Legislators urge CMS to finalize prior authorization reforms—and go further

A bipartisan group of legislators from both chambers of Congress is urging the Biden administration to finalize updates to prior authorization.

Nearly 300 members of Congress submitted letters to the Department of Health and Human Services backing rules proposed in December 2022 that aim to modernize prior auth. In these regulations, the Centers for Medicare & Medicaid Services (CMS) proposed requiring government payers to switch to electronic prior authorization by 2026.

If finalized, the changes would extend to Medicare Advantage, Medicaid managed care, Affordable Care Act exchange plans and state Medicaid agencies.

In the letter, senators said they "appreciate" that the regulations "attempt to strike a balance between program integrity and patient access to care."

"While we agree that [prior authorization], when used appropriately, is an important tool for payers to managed costs and ensure program integrity, we support CMS's efforts to protect beneficiaries, increase transparency around PA requirements and streamline this process for patients, providers and health plans," they wrote.

In addition, the senators urged CMS to build on the proposals in the rules by including a mechanism that would enable real-time decisions for routine approvals, which would shorten delays and reduce provider burden.

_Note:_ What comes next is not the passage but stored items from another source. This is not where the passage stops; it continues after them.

/-! ## The controller's run -/

/-- The controller takes the micro-operations `ops`, each selected by the phase, and `s` becomes `t`. -/
inductive ControllerRun : State → List Instr → State → Prop where
  | nil (s : State) : ControllerRun s [] s
  | cons {s u t : State} {i : Instr} {ops : List Instr} (hsel : decodeSelect s.ph = .ok i)
      (hexec : exec i s = .next u) (hrun : ControllerRun u ops t) : ControllerRun s (i :: ops) t

theorem ControllerRun.uCheck {s : State} (hp : s.ph = Phase.check) :
    ControllerRun s [.uCheck] s.checkCall :=
  .cons (hp ▸ rfl) (execUCheck_of_phase hp) (.nil _)

theorem State.popInput_of_nil {s : State} (hin : s.inputs = []) : s.popInput = s := by
  rw [State.popInput, hin, List.tail_nil, ← hin]

/-- While the host passes nothing, the step of a busy core is the micro-operation that the phase selects. -/
theorem fetch_and_step_of_select {s : State} {i : Instr} (hin : s.inputs = []) (hsel : decodeSelect s.ph = .ok i) :
    fetch s = .run i ∧ step s = exec i s := by
  have hf : fetch s = .run i := fetch_of_select (by rw [s.input_of_nil hin]; rfl) hsel
  exact ⟨hf, by rw [step_of_run hf, State.popInput_of_nil hin]⟩

theorem isToken_of_decodeSelect {p : PhaseWord} {i : Instr} (h : decodeSelect p = .ok i) :
    i.isToken = false := by
  rcases decodeSelect_ok h with ⟨-, rfl⟩ | ⟨-, rfl⟩ | ⟨-, rfl⟩ <;> rfl

theorem ControllerRun.frame {s t : State} {ops : List Instr} (h : ControllerRun s ops t) :
    t.n = s.n ∧ t.nib = s.nib ∧ t.perr = s.perr ∧ t.inputs = s.inputs := by
  induction h with
  | nil s => exact ⟨rfl, rfl, rfl, rfl⟩
  | cons hsel hexec _ ih =>
    obtain ⟨hn, hnib, hperr, hin⟩ := ih
    obtain ⟨hn', hnib', hperr', hin', -⟩ := microOpFrame _ _ _ (isToken_of_decodeSelect hsel) hexec
    exact ⟨hn.trans hn', hnib.trans hnib', hperr.trans hperr', hin.trans hin'⟩

theorem instrTrace_of_run {s u : State} {i : Instr} (hf : fetch s = .run i) (hstep : step s = .next u)
    (k : Nat) : instrTrace (k + 1) s = i :: instrTrace k u := by
  simp only [instrTrace, hstep, hf]

/-- While the host passes nothing, this is a run of the core, with `ops` as its trace. -/
theorem ControllerRun.core_run {s t : State} {ops : List Instr} (h : ControllerRun s ops t)
    (hin : s.inputs = []) :
    instrTrace ops.length s = ops ∧ Host.Core.run core ops.length s = .next t := by
  induction h with
  | nil s => exact ⟨rfl, rfl⟩
  | cons hsel hexec _ ih =>
    obtain ⟨hf, hstep⟩ := fetch_and_step_of_select hin hsel
    obtain ⟨-, -, -, hin', -⟩ := microOpFrame _ _ _ (isToken_of_decodeSelect hsel) hexec
    obtain ⟨htrace, hrun⟩ := ih (hin'.trans hin)
    rw [hexec] at hstep
    rw [List.length_cons, instrTrace_of_run hf hstep, htrace, run_of_next hstep]
    exact ⟨rfl, hrun⟩

theorem ControllerRun.inv {s t : State} {ops : List Instr} (h : ControllerRun s ops t) (hs : s.Inv) :
    t.Inv := by
  induction h with
  | nil s => exact hs
  | cons hsel hexec _ ih =>
    refine ih ?_
    rcases decodeSelect_ok hsel with ⟨hp, rfl⟩ | ⟨hp, rfl⟩ | ⟨hp, rfl⟩
    · obtain ⟨-, rfl⟩ := execUCheck_next hexec
      exact hs.checkCall hp
    · obtain ⟨-, -, rfl⟩ := execUPad_next hexec
      exact hs.padMessage hp
    · obtain ⟨-, hlt, hb, rfl⟩ := execUHash_next hexec
      exact hs.hashBlock hp hlt hb

/-- From HASH the controller takes one U.HASH for each block that is left, and ends the call with OK. -/
theorem State.Inv.hash_run {s : State} (hs : s.Inv) (hp : s.ph = Phase.hash) {k : Nat}
    (hk : s.blk.toNat + k = s.nblk.toNat) :
    ∃ t : State, ControllerRun s (List.replicate k .uHash) t ∧ t.ph = Phase.done ∧ t.st = Status.ok := by
  obtain ⟨hcount, hlt⟩ := hs.1.block_left hp
  induction k generalizing s with
  | zero => omega
  | succ k ih =>
    have hle : s.nblk.toNat ≤ 2 := by rcases hcount with e | e <;> simp [e]
    have hb : s.blk.toNat < 2 := Nat.lt_of_lt_of_le hlt hle
    have hblk : (s.blk + 1#2).toNat = s.blk.toNat + 1 := by bv_omega
    have hsel : decodeSelect s.ph = .ok .uHash := hp ▸ rfl
    have hexec := execUHash_of_block_left hp hlt hb
    have hinv := hs.hashBlock hp hlt hb
    rcases s.hashBlock_cases with ⟨hlast, e⟩ | ⟨hmore, e⟩ <;> rw [e] at hexec hinv
    · obtain rfl : k = 0 := by rw [← hlast, hblk] at hk; omega
      exact ⟨_, .cons hsel hexec (.nil _), rfl, rfl⟩
    · obtain ⟨hcount', hlt'⟩ := hinv.1.block_left hp
      obtain ⟨t, hrun, ht⟩ := ih hinv hp (by simp only [hblk]; omega) hcount' hlt'
      exact ⟨t, .cons hsel hexec hrun, ht⟩

/-! ## What the ports show in DONE -/

/-- The call is over and the ports read as the row of R157 for `r` says. -/
structure State.Shows (t : State) (r : CallResult) : Prop where
  ended : t.ph = Phase.done
  status : t.status = r.status
  key : t.key = r.key
  crcGiven : t.crcGiven = r.crcGiven
  crcCalc : t.crcCalc = r.crcCalc

theorem State.Inv.shows_ok {t : State} (h : t.Inv) (hp : t.ph = Phase.done) (hst : t.st = Status.ok) :
    t.Shows (.ok (derive (secretOf t.nib (t.n.toNat / 2 - 2)))) := by
  obtain ⟨hcg, hcc⟩ := h.1.diag_zero (by simp [hst])
  obtain ⟨-, hL, -⟩ := h.1.checked (.inr (.inr ⟨hp, hst⟩))
  refine ⟨hp, hst, ?_, hcg, hcc⟩
  rw [State.key_of_ok hst, h.1.key_derived hst, State.secret, hL]
  rfl

theorem State.Inv.shows_invalidLength {t : State} (h : t.Inv) (hp : t.ph = Phase.done)
    (hst : t.st = Status.invalidLength) : t.Shows .invalidLength := by
  obtain ⟨hcg, hcc⟩ := h.1.diag_zero (by simp [hst])
  exact ⟨hp, hst, State.key_of_not_ok (by simp [hst]), hcg, hcc⟩

theorem State.shows_checksumMismatch {t : State} (hp : t.ph = Phase.done)
    (hst : t.st = Status.checksumMismatch) : t.Shows (.checksumMismatch t.cg t.cc) :=
  ⟨hp, hst, State.key_of_not_ok (by simp [hst]), rfl, rfl⟩

/-! ## From CHECK to DONE -/

theorem controllerOps_of_ok {str : List Byte} {key : Block} (h : installDecode str = .ok key) :
    controllerOps str =
      .uCheck :: .uPad :: List.replicate (if (digitsOf str).length = 36 then 2 else 1) .uHash := by
  simp only [controllerOps, h]
  split_ifs <;> rfl

theorem controllerOps_of_invalidLength {str : List Byte} (h : installDecode str = .invalidLength) :
    controllerOps str = [.uCheck] := by
  rw [controllerOps, h]

theorem controllerOps_of_checksumMismatch {str : List Byte} {cg cc : Word16}
    (h : installDecode str = .checksumMismatch cg cc) : controllerOps str = [.uCheck] := by
  rw [controllerOps, h]

/-- The number of blocks for each legal count (R124). -/
theorem blocks_of_legalCount : ∀ n : BitVec 6, legalCount n = true →
    (BitVec.ofNat 2 (paddedLen (BitVec.ofNat 5 (n.toNat / 2 - 2)).toNat / 16)).toNat =
      if n.toNat = 36 then 2 else 1 := by decide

The letter also suggests that CMS shorten the window for a response to an expedited prior authorization request from 72 hours to 24 hours.

"We are concerned that delaying care for up to three days could jeopardize a patient's life, health or ability regain maximum function," the senators wrote.

The letter from representatives in the House echoes the same language and recommendations.

Provider organizations such as the American Association of Neurological Surgeons (AANS) and the Congress of Neurological Surgeons (CNS) also joined the chorus, calling for the regulations to be finalized.

“Our message to policymakers is simple: our patients cannot afford to wait or jump through unnecessary hoops to get care for painful, debilitating and life-threatening neurologic conditions. When finalized, these rules would remove barriers to patients’ timely access to care and allow physicians to spend more time treating patients and less time on paperwork,” said Russell R. Lonser, M.D., chair of the department of neurosurgery at Ohio State University and chair of the AANS/CNS Washington Committee, in a statement.